Aim of the task: Give back exactly the lines of the material below that start at the line containing "exec (.dlDown p) s = .next (s.setF" and end at the line containing "t.queuedTo p = [] ∧ (∀", and no others.

Information supplied:
/-- R187, R189, R190, R191, R202: at its tick an armed Vintage becomes active in the ACTIVE (5) slot and is the home, those before are READY, its
epoch is its swap tick, and a capacity event of class ARM (8) waits for the selection at the tick's end; a fallback Vintage becomes active likewise,
and the one before goes back to HELD, or to 6 where it was the home. A Cellar that is not in RUN, or a partner's report that differs or is missing
20,000 ticks before, ends the ARM. -/
def Obligations.SwapsChangeTheActiveVintage : Prop :=
  ∀ (s : State) (a : ArmOp) (f : FbOp) (v : Vintage) (t0 : Nat), s.Inv → a.slot < 8 → f.slot < 8 →
    (s.sched.arm = some a → a.pair = true → a.checked = false → a.tick ≤ s.fabric + 20000 → s.slotImg a.slot = some v →
      (s.mir.armReport = some (a.tick, v.number, t0) → t0 + 20000 ≤ a.tick → exec .armPairCheck s =
        .next { s with sched := { s.sched with arm := some { a with checked := true } } }) ∧
      ((∀ u, s.mir.armReport = some (a.tick, v.number, u) → a.tick < u + 20000) → ∃ t, exec .armPairCheck s = .next t ∧
        t.sched.arm = none ∧ t.slotState a.slot = 2 ∧ t.getF pgDEVSCH SCH_IMG_RES.RESULT = 0x20 ∧ t.sched.active = s.sched.active)) ∧
    (s.sched.arm = some a → s.devFatal = false → a.tick ≤ s.fabric → s.slotImg a.slot = some v → (a.pair = true → a.checked = true ∨ s.pairAgrees a = true) →
      ((∃ c < 4, givesTo v c = true ∧ s.cellarRun c = false) → ∃ t, exec .armedSwap s = .next t ∧ t.sched.arm = none ∧
        t.slotState a.slot = 2 ∧ t.getF pgDEVSCH SCH_IMG_RES.RESULT = 0x21 ∧ t.getF pgDEVSCH SCH_IMG_RES.CMD = 0xF ∧ t.sched.active = s.sched.active ∧
        ∀ c < 4, s.cellarRun c = true → s.fltMasked (pgSCH c * 32 + 6) = false → t.fltSet (pgSCH c * 32 + 6) = true) ∧
      ((∀ c < 4, givesTo v c = true → s.cellarRun c = true) → s.imageBad v = none → ∃ t, exec .armedSwap s = .next t ∧
          t.sched.active = some v ∧ t.sched.arm = none ∧ t.sched.epoch = a.tick ∧
          t.slotState a.slot = 5 ∧ t.homeSlot = some a.slot ∧ (∀ i, i < 8 → i ≠ a.slot → s.slotState i ∈ [5, 6] → t.slotState i = 2) ∧
          (∀ c < 4, t.getF (pgSCH c) SCH_CYCLE.LEN = v.cycle % 2 ^ 21 ∧ t.getF (pgSCH c) SCH_EPOCH.E = a.tick % 2 ^ 64) ∧
          t.sched.events = s.sched.events ++ [(8, 0x3F)] ∧ t.hbm = s.hbm)) ∧
    (s.sched.fb = some f → s.devFatal = false → f.tick ≤ s.fabric → s.slotImg f.slot = some v → s.imageBad v = none →
      ∃ t, exec .fallbackSwap s = .next t ∧ t.sched.active = some v ∧ t.sched.epoch = f.tick ∧ t.slotState f.slot = 5 ∧
        t.sched.fb = none ∧ t.getF pgDEVSCH SCH_FB_T.TIME = 0 ∧ t.homeSlot = s.homeSlot ∧ t.sched.events = s.sched.events ++ f.again ∧
        (∀ i, s.activeSlot = some i → i ≠ f.slot → t.slotState i = if s.homeSlot = some i then 6 else 3) ∧ t.hbm = s.hbm)

/-! ## Lanes and ports (chapter 7) -/

/-- R250, R251: an error event counts and raises the score of its lane by the weight of its kind; at THR, with no soft failure within the window
and no run of failed trainings, the lane fails softly: every score of the port restarts from 0 and the time is kept. Lock that comes back ends the
port's loss. Scores fall by one at each point of the port's decay grid. R254, R511: a lane written as 1 is retired, and stays so. -/
def Obligations.LanesAreScoredAndRetired : Prop :=
  ∀ (s : State) (who : Requester) (lane p k w lanes : Nat) (ev : LaneEvent), s.Inv →
    (s.portOfLane lane = some (p, k) → s.laneRetired lane = false → (ev, w) ∈ [(LaneEvent.symbols, 1), (.flit, 8), (.framing, 8)] →
      (s.laneScore p k + w < s.lerrThr p → exec (.laneErrorEvent lane ev) s =
        .next ((s.laneEvent p k).setScore p k (s.laneScore p k + w))) ∧
      (s.lerrThr p ≤ s.laneScore p k + w → s.lerrThr p ≤ 255 → (s.lane lane).soft = none → (s.lane lane).fails < 3 → ∃ t,
        exec (.laneErrorEvent lane ev) s = .next t ∧ (t.lane lane).soft = some s.fabric ∧ (∀ j < s.portWidth p, t.laneScore p j = 0) ∧
        t.laneRetired lane = false ∧ t.hbm = s.hbm)) ∧
    (s.portOfLane lane = some (p, k) → s.laneRetired lane = false → s.laneInLink lane = true → exec (.laneErrorEvent lane .lockBack) s =
      .next ((s.setLock lane true).modPort p fun x => { x with lockLost := none })) ∧
    (s.decayAt ≠ some s.fabric → ∃ t, exec .laneScoreDecay s = .next t ∧ t.decayAt = some s.fabric ∧ t.packets = s.packets ∧
      t.ports = s.ports ∧ t.lanes = s.lanes ∧ t.hbm = s.hbm ∧ ∀ q j, q < 66 → j < s.portWidth q → t.laneScore q j =
        if (64 ≤ q ∨ s.portEn q = true) ∧ 0 < s.lerrDecay q ∧ s.fabric % s.lerrDecay q = 0 then s.laneScore q j - 1 else s.laneScore q j) ∧
    (∀ c < 4, s.grants who (pgCEL c) CEL_LRETIRE.LANES 0 8 = true → ∃ t, exec (.laneRetireWrite who c lanes) s = .next t ∧ t.hbm = s.hbm ∧
      ∀ l < 40, t.laneRetired (40 * c + l) = (s.laneRetired (40 * c + l) || bitAt lanes l)) ∧
    (s.grants who pgMIR MIR_LRETIRE.LANES = true → ∃ t, exec (.laneRetireWrite who 4 lanes) s = .next t ∧ t.hbm = s.hbm ∧
      ∀ l < 8, t.laneRetired (160 + l) = (s.laneRetired (160 + l) || bitAt lanes l))

/-- R247, R249, R255, R257, R258, R260: a PCIe port in L0 enters Recovery (5) when software retrains or restores it (which lifts CAP to MAXRATE), when
its partner asks, and when enough windows had too many errors (which lowers CAP); its flit period is then 0. A training that its lanes and CAP
allow takes it to L0 (3), at the width and rate reached, with the flit period these give.
R138: a port with a SCHED entry in its gate list declines a partner's request for a low-power state; another port in L0 enters L0p (4) or
L1 (6). -/
def Obligations.PortTrainingAndLowPower : Prop :=
  (∀ (s : State) (who : Requester) (p rate width : Nat) (cxl rev : Bool), s.Inv → p < 64 → s.portEn p = true → s.isFfl p = false →
      (s.inL0 p = true → s.portDisabled p = false → s.grants who (pgLNK p) LNK_CTL.RETRAIN = true →
        (∃ t, exec (.lnkRetrain who p) s = .next t ∧ t.linkState p = 5 ∧ t.fper p = 0 ∧ t.flag (pgLNK p) LNK_STS.UP = false ∧ t.hbm = s.hbm) ∧
        ∃ t, exec (.lnkRestore who p) s = .next t ∧ t.linkState p = 5 ∧ t.fper p = 0 ∧
          t.getF (pgLNK p) LNK_DERATE.CAP = s.getF (pgLNK p) LNK_CFG.MAXRATE ∧ t.flag (pgLNK p) LNK_STS.DERATED = false) ∧
      (s.inL0 p = true → ∃ t, exec (.portRecoveryEntry p) s = .next t ∧ t.linkState p = 5 ∧ t.fper p = 0 ∧ t.trk = s.trk ∧ t.hbm = s.hbm) ∧
      (s.trainable p rate width rev = true → (s.port p).again = false → ∃ t, exec (.portL0Entry p rate width false cxl rev []) s = .next t ∧
        t.linkState p = 3 ∧ t.flag (pgLNK p) LNK_STS.UP = true ∧ t.getF (pgLNK p) LNK_STS.RATE = rate ∧ t.getF (pgLNK p) LNK_STS.WIDTH = width ∧
        t.fper p = State.fperOf width rate (decide (5 ≤ rate)) ∧ t.flag (pgLNK p) LNK_STS.LDOWN = false ∧ (t.port p).everL0 = true ∧ t.hbm = s.hbm) ∧
      (s.flag (pgLNK p) LNK_DERATE.AUTO = true → s.inL0 p = true → s.fabric % 1000000 = 0 → (s.port p).winAt ≠ some s.fabric →
        ((s.port p).errs ≤ s.getF (pgLNK p) LNK_DERATE.THR → s.getF (pgLNK p) LNK_DERATE.WINS ≠ 0 → exec (.derateWindowEnd p) s =
          .next (s.modPort p fun x => { x with errs := 0, winOver := 0, winAt := some s.fabric })) ∧
        (s.getF (pgLNK p) LNK_DERATE.THR < (s.port p).errs → s.getF (pgLNK p) LNK_DERATE.WINS ≤ (s.port p).winOver + 1 →
          0 < s.getF (pgLNK p) LNK_STS.RATE → ∃ t, exec (.derateWindowEnd p) s = .next t ∧ t.linkState p = 5 ∧ (t.port p).winOver = 0 ∧
          t.getF (pgLNK p) LNK_DERATE.CAP = min (s.getF (pgLNK p) LNK_DERATE.CAP - 1) (s.getF (pgLNK p) LNK_STS.RATE - 1)))) ∧
  (∀ (s : State) (p : Nat) (low : Bool), s.Inv → s.portEn p = true → s.isFfl p = false → s.inL0 p = true →
      exec (.partnerL0pL1Request p low) s = .next (if (s.gatesOf p).any fun g => g.kind == 0 then s.emit (.declined p)
        else (s.emit (.accepted p)).setF (pgLNK p) LNK_STS.STATE (if low then 4 else 6)))

/-- R249, R262, R263, R267: a PCIe port declares link down once: DISABLE takes it to Disabled (7), DL_Down and LINK_DOWN_T without lock to Detect
(0). The declaration is counted, the flit period is 0 and the actions of Table 7.13 begin. Clearing DISABLE lets it train again.
R263, R265, R266: the actions of Table 7.13 discard what stands at a downstream port: its queues, what it sent without acknowledgement, its
tracker entries and its ingress packets are gone and counted. DPC does the same and holds the port in state 0xA until it is left. -/
def Obligations.LinkDownAndDpc : Prop :=
  (∀ (s : State) (who : Requester) (p t0 : Nat), s.Inv → p < 64 → s.portEn p = true → s.isFfl p = false →
      (s.flag (pgLNK p) LNK_STS.LDOWN = false → s.portDisabled p = false → (s.port p).noLanes = false →
        (s.grants who (pgLNK p) LNK_CTL.DISABLE = true → s.flag (pgLNK p) LNK_CTL.DISABLE = false → ∃ t,
          exec (.lnkDisableSet who p) s = .next t ∧ t.flag (pgLNK p) LNK_CTL.DISABLE = true ∧ s.DeclaredDown t p 7) ∧
        ((s.port p).dpc = false → ∃ t, exec (.dlDown p) s = .next t ∧ s.DeclaredDown t p 0) ∧
        ((s.port p).lockLost = some t0 → t0 + 1000 * s.getF (pgLNK p) LNK_DOWN_T.US ≤ s.ticks → ∃ t,
          exec (.lockLossTimeout p) s = .next t ∧ s.DeclaredDown t p 0)) ∧
      (s.flag (pgLNK p) LNK_STS.LDOWN = true → s.portDisabled p = false → (s.port p).dpc = false → (s.port p).noLanes = false →
        exec (.dlDown p) s = .next (s.setF (pgLNK p) LNK_STS.STATE 0)) ∧
      (s.grants who (pgLNK p) LNK_CTL.DISABLE = true → s.flag (pgLNK p) LNK_CTL.DISABLE = true → exec (.lnkDisableClear who p) s =
        .next ((s.setFlag (pgLNK p) LNK_CTL.DISABLE false).setF (pgLNK p) LNK_STS.STATE (if (s.port p).noLanes then 0xB else 0)))) ∧
  (∀ (s : State) (p : Nat), s.Inv → p < 64 → s.portEn p = true → s.isDown p = true → s.isFfl p = false →
      ((s.port p).cleanup = true → ∃ t, exec (.linkDownCleanupDone p) s = .next t ∧ (t.port p).cleanup = false ∧ (t.port p).sent = [] ∧
        t.queuedTo p = [] ∧ (∀ e ∈ t.trk, e.port ≠ p) ∧
        t.getF (pgLNK p) LNK_LDCNT0.POSTED = satAdd (State.fmax LNK_LDCNT0.POSTED) (s.getF (pgLNK p) LNK_LDCNT0.POSTED)
          ((s.queuedTo p ++ (s.port p).sent).filter fun k => isWrite k.tlp).length ∧
        t.getF (pgLNK p) LNK_LDCNT1.ING = satAdd (State.fmax LNK_LDCNT1.ING) (s.getF (pgLNK p) LNK_LDCNT1.ING) (s.ingressOf p).length) ∧
      ((s.port p).dpc = false → s.portDisabled p = false → (s.port p).noLanes = false → ∃ t, exec (.dpcTrigger p) s = .next t ∧ t.linkState p = 0xA ∧ (t.port p).dpc = true ∧
        (t.port p).sent = [] ∧ (t.port p).sending = none ∧ t.queuedTo p = [] ∧ ∀ e ∈ t.trk, e.port ≠ p) ∧
      ((s.port p).dpc = true → exec (.dpcExit p) s =
        .next ((s.modPort p fun x => { x with dpc := false }).setF (pgLNK p) LNK_STS.STATE 0)))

Written answer:
        exec (.dlDown p) s = .next (s.setF (pgLNK p) LNK_STS.STATE 0)) ∧
      (s.grants who (pgLNK p) LNK_CTL.DISABLE = true → s.flag (pgLNK p) LNK_CTL.DISABLE = true → exec (.lnkDisableClear who p) s =
        .next ((s.setFlag (pgLNK p) LNK_CTL.DISABLE false).setF (pgLNK p) LNK_STS.STATE (if (s.port p).noLanes then 0xB else 0)))) ∧
  (∀ (s : State) (p : Nat), s.Inv → p < 64 → s.portEn p = true → s.isDown p = true → s.isFfl p = false →
      ((s.port p).cleanup = true → ∃ t, exec (.linkDownCleanupDone p) s = .next t ∧ (t.port p).cleanup = false ∧ (t.port p).sent = [] ∧
        t.queuedTo p = [] ∧ (∀ e ∈ t.trk, e.port ≠ p) ∧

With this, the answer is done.